= Causing bodily harm by wanton or furious driving =

British vehicular assault misdemeanour

Causing bodily harm by wanton or furious driving is a statutory offence in England and Wales and Northern Ireland. It has been abolished in the Republic of Ireland.

==Statute==
This offence is created by section 35 of the Offences against the Person Act 1861 (drivers of carriages injuring persons by furious driving):

"Whosoever, having the charge of any carriage or vehicle, shall by wanton or furious driving or racing, or other wilful misconduct, or by wilful neglect, do or cause to be done any bodily harm to any person whatsoever, shall be guilty of a misdemeanor, and being convicted thereof shall be liable, at the discretion of the court, to be imprisoned for any term not exceeding two years ..."

This section is printed as amended by section 1(2) of the Criminal Justice Act 1948 and of the Criminal Justice Act (Northern Ireland) 1953.

This section was repealed for the Republic of Ireland by section 70(a) of the Road Traffic Act 2010. In the Republic of Ireland, a person liable to be charged an offence under section 53 of the Road Traffic Act, 1961 was not liable, by reference to the same occurrence, to be charged with an offence under this section.

"Misdemeanour"

The reference to a misdemeanour must now be construed as a reference to an offence.

"Bodily harm"

See bodily harm

In England and Wales, this offence is now used to prosecute:
- drivers of horse-drawn carriages and vehicles
- motorists who cannot be prosecuted for dangerous driving because they were driving elsewhere than on a road or public place, or because they were not warned that prosecution was intended pursuant to section 1 of the Road Traffic Offenders Act 1988
- cyclists who cannot be prosecuted for dangerous cycling because they were cycling elsewhere than on a road, or because they were not warned that prosecution was intended pursuant to section 1 of the Road Traffic Offenders Act 1988

It was used in 2009 to prosecute a death caused by a cyclist collision, which would have fallen outside other laws as it is the closest equivalent to dangerous driving for cyclists.
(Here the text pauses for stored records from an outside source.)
/-- From the start of a byte its eight bits complete it. -/
theorem runOps_byteOps (x : Byte) (hready : s.ready) (hst : s.regs.st = .data) (hbitcnt : s.regs.bitcnt = 0#3)
    (hsreg : s.regs.sreg = 0#8) (hfree : s.regs.nbytes < s.par.bufN) :
    runOps (byteOps x) s = .next (s.quiet 8 (storeRegs x s.regs)) := by
  have none_held : x >>> 8 = 0#8 := BitVec.ushiftRight_eq_zero le_rfl
  rw [byteOps_eq_bitsBelow]
  exact runOps_bitsBelow x 7 (by decide) hready hst (by rw [hbitcnt]; rfl) (hsreg.trans none_held.symm) hfree

/-- Settles O47: seven bits shift in and the eighth completes the byte; no bit is held before or after. -/
theorem byteArrivesMostSignificantFirst : Obligations.ByteArrivesMostSignificantFirst := by
  intro s x hready hst hbitcnt hsreg hfree
  rw [runOps_byteOps x hready hst hbitcnt hsreg hfree, storeRegs, ← hbitcnt, ← hsreg]
  rfl

end Sys2Proof.Machine
end

section
/-! SUPPORT. Frames (30_encoding.md R58, R66): the bytes of a frame arrive one after the other, with a `Zero`
between them, and the bit after the last one decides (42_assembler.md section 3, 43_checksum_emitter.md
section 5). -/

namespace Sys2Proof.Machine

variable {s : State} {r : Regs} {pre : Nat} {b : Byte} {bs cs : List Byte}

/-- The registers hold the preamble length `pre` and the completed bytes `bs`, and no bit of a further
byte. -/
structure Holding (pre : Nat) (bs : List Byte) (r : Regs) : Prop where
  pktPre : r.pktPre = pre
  sreg : r.sreg = 0#8
  bitcnt : r.bitcnt = 0#3
  nbytes : r.nbytes = bs.length
  xacc : r.xacc = xorBytes bs
  buf_wf : Memory.wf r.buf = true
  buf : (List.range bs.length).map (Memory.read r.buf) = bs

theorem holding_openedRegs (P : Params) (k : Nat) : Holding (min k (2 ^ P.preW - 1)) [] (openedRegs P k) :=
  ⟨rfl, rfl, rfl, rfl, rfl, rfl, rfl⟩

/-- A byte stored behind those held is the last of them. -/
theorem holding_storeRegs (h : Holding pre bs r) (b : Byte) : Holding pre (bs ++ [b]) (storeRegs b r) where
  pktPre := h.pktPre
  sreg := rfl
  bitcnt := rfl
  nbytes := by simp [storeRegs, h.nbytes]
  xacc := by simp [storeRegs, h.xacc, xorBytes_append, xorBytes]
  buf_wf := Memory.wf_write h.buf_wf _ _
  buf := by
    have before : (List.range bs.length).map (Memory.read (Memory.write r.buf bs.length b)) = bs := by
      rw [List.map_congr_left fun j hj => Memory.read_write_other (List.mem_range.1 hj).ne b, h.buf]
    simp [storeRegs, h.nbytes, List.range_succ, before, Memory.read_write_same h.buf_wf]

theorem holding_data (h : Holding pre bs r) : Holding pre bs { r with st := .data } :=
  { h with }

/-- The bytes of a frame with the `Zero` between each two, without the bit after the last (R58). -/
def separatedBytes : List Byte → List Instr
  | [] => []
  | [b] => byteOps b
  | b :: b' :: bs => byteOps b ++ .b0 :: separatedBytes (b' :: bs)

/-- The bit after the last byte of a frame is a `One`. -/
theorem frameBytes_eq (h : bs ≠ []) : frameBytes bs = separatedBytes bs ++ [.b1] := by
  induction bs with
  | nil => exact absurd rfl h
  | cons b bs ih =>
    cases bs with
    | nil => rfl
    | cons b' bs => rw [frameBytes, ih (by simp), separatedBytes, List.append_assoc, List.cons_append]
It was used again in 2017 for similar reasons.

==Mode of trial==

In England and Wales, this is an indictable-only offence.

==Sentence==
In England and Wales, this offence is punishable with imprisonment for any term not exceeding two years, as it is in Northern Ireland. In modern times, the offence has been used predominantly to charge cyclists that cause injury to pedestrians.

==Attempt==
The offence of attempting to cause bodily harm by wanton driving requires an intent to cause bodily harm.